# YOUR GOAL
Show each line in the listing below that contains the word "listed".

# RECORDS SUPPLIED
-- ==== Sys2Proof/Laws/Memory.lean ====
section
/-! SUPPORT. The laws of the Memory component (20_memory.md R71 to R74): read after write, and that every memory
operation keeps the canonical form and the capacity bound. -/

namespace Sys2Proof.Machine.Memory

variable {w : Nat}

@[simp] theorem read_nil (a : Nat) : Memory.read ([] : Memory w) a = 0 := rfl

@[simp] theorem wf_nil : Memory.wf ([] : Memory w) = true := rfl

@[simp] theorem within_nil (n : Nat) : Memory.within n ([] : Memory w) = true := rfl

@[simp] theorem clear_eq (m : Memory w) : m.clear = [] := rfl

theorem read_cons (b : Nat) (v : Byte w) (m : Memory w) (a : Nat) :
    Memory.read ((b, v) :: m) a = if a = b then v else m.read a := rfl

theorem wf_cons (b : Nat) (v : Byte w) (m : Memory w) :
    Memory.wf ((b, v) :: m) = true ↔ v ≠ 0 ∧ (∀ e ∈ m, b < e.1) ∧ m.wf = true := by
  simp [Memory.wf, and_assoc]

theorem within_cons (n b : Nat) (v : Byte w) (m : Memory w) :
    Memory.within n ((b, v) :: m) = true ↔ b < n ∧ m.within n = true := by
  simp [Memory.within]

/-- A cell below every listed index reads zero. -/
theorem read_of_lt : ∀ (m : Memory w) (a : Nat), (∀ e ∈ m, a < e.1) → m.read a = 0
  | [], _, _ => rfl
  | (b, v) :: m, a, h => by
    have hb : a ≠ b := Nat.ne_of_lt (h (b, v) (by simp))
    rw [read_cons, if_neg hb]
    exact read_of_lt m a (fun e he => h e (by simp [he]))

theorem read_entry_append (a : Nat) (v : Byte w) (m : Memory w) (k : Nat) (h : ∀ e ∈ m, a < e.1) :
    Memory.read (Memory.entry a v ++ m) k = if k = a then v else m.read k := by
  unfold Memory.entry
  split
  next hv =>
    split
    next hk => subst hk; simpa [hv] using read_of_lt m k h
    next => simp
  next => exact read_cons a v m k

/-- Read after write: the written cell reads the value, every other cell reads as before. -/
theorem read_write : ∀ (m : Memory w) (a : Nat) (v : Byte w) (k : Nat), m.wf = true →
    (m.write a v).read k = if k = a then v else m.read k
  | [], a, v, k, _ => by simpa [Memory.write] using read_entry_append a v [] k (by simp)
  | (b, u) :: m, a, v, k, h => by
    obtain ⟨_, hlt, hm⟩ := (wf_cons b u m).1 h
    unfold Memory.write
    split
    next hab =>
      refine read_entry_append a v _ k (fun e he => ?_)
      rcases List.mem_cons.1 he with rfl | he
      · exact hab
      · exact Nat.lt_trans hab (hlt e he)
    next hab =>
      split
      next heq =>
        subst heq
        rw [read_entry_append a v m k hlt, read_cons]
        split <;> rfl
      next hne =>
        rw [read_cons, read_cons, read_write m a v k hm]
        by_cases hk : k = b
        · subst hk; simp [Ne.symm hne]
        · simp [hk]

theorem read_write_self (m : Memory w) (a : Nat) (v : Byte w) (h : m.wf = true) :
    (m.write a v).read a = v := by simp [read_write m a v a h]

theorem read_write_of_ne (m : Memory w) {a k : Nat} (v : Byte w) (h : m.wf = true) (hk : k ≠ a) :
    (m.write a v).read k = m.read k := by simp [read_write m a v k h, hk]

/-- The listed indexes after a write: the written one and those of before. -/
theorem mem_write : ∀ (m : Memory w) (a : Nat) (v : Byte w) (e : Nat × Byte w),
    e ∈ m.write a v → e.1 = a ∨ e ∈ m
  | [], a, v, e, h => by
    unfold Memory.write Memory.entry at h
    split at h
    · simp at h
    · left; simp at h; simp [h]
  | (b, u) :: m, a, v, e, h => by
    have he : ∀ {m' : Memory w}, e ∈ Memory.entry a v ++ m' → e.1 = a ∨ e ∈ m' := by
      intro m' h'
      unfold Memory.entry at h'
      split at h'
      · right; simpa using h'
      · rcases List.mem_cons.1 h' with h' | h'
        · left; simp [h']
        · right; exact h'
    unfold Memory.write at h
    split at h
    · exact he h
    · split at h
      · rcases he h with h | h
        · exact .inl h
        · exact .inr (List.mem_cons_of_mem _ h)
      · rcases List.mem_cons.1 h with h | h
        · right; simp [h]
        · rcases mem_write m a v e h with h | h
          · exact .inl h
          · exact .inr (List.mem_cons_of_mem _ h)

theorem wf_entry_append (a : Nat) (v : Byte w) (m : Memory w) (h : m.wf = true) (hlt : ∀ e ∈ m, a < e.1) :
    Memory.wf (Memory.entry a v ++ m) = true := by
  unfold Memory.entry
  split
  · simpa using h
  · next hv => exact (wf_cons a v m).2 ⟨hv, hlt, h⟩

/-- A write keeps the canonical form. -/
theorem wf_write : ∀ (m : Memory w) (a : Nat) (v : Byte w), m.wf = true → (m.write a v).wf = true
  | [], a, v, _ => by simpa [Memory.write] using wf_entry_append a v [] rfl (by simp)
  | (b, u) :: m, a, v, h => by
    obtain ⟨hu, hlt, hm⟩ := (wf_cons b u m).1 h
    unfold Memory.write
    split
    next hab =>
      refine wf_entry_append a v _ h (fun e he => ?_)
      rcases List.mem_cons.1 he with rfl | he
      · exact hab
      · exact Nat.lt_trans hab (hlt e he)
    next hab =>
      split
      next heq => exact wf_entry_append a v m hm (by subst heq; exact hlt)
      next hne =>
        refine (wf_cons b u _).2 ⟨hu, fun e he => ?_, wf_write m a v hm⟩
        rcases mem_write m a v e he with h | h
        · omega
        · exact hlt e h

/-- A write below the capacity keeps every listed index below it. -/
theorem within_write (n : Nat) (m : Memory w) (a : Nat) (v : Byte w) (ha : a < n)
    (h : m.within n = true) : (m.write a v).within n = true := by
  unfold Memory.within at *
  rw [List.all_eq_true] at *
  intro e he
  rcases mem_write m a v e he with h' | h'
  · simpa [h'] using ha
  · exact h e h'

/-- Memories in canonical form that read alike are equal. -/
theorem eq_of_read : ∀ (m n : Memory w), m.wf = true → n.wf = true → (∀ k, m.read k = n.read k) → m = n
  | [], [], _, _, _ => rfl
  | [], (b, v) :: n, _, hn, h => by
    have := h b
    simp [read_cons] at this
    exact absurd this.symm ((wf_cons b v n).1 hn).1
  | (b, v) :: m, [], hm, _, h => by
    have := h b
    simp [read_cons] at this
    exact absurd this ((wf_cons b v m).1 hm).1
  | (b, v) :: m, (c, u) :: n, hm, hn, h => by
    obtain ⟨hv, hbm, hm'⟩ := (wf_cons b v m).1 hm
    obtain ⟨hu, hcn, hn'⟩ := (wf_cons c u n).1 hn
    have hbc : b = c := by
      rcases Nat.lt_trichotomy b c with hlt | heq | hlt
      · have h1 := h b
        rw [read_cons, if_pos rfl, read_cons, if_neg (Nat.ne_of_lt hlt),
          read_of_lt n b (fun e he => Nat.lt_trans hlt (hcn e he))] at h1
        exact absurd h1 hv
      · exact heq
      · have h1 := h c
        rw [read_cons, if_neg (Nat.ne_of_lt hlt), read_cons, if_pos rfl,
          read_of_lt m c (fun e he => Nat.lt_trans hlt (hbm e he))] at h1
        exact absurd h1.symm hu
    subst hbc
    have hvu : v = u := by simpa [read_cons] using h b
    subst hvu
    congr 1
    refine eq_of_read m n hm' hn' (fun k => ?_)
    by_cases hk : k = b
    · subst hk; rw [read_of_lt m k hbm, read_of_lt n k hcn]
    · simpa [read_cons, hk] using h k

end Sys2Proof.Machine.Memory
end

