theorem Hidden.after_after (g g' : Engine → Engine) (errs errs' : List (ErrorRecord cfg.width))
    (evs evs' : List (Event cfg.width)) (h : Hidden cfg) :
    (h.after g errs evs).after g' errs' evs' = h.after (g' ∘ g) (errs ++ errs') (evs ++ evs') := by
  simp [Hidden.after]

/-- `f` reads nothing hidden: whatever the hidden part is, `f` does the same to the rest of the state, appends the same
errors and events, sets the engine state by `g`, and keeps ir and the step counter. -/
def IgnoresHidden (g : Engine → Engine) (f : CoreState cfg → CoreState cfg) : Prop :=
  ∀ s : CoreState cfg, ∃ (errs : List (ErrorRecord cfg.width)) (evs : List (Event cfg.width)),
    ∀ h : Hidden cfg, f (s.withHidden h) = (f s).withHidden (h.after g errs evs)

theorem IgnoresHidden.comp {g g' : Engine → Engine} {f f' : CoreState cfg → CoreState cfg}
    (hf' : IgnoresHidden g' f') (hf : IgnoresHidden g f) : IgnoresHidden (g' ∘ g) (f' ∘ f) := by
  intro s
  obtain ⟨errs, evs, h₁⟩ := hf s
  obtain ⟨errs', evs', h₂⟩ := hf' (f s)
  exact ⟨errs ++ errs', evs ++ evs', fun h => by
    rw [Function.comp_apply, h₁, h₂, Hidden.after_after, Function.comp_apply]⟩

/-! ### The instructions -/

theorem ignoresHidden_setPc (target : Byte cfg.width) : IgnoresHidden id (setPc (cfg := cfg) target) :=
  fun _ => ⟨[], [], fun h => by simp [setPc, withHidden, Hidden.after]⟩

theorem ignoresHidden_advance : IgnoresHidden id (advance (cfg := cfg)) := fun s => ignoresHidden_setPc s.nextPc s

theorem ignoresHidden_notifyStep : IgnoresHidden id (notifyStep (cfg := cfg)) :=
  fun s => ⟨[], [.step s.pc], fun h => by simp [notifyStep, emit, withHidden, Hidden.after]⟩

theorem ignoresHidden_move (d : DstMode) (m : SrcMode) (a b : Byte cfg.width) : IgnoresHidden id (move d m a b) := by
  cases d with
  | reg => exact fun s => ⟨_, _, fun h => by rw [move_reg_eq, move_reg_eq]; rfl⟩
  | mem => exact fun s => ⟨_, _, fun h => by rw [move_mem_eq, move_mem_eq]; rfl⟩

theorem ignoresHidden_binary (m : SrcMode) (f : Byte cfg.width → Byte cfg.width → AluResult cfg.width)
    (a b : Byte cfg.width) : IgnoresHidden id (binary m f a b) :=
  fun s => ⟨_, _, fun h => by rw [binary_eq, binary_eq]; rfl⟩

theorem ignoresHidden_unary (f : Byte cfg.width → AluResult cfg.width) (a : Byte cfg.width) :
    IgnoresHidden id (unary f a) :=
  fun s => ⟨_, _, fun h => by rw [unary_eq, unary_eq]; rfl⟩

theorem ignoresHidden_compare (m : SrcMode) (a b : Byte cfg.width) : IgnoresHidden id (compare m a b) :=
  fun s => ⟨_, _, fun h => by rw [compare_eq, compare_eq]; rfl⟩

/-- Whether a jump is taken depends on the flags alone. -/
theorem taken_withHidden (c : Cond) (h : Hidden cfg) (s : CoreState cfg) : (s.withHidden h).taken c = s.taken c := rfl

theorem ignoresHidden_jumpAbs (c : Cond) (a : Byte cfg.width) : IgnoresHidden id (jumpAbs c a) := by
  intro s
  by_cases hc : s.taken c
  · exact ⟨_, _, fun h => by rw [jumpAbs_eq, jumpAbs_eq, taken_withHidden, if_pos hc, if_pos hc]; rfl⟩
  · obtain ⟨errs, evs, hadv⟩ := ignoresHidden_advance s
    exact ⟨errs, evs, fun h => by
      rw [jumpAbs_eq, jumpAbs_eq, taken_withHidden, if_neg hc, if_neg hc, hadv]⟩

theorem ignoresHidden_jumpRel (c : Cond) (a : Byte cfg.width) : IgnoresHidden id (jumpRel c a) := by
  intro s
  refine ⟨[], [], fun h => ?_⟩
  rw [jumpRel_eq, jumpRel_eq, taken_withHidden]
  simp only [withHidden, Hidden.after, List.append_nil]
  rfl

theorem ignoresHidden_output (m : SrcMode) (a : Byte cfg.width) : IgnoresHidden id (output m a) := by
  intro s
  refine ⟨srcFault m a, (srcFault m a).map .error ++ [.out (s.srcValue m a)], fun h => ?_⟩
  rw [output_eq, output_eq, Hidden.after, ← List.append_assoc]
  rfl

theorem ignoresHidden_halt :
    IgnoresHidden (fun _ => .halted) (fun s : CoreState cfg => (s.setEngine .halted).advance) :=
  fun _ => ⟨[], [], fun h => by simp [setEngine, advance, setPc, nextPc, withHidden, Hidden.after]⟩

# RESULT OF THIS TASK
/-- A cell below every listed index reads zero. -/
/-- The listed indexes after a write: the written one and those of before. -/
/-- A write below the capacity keeps every listed index below it. -/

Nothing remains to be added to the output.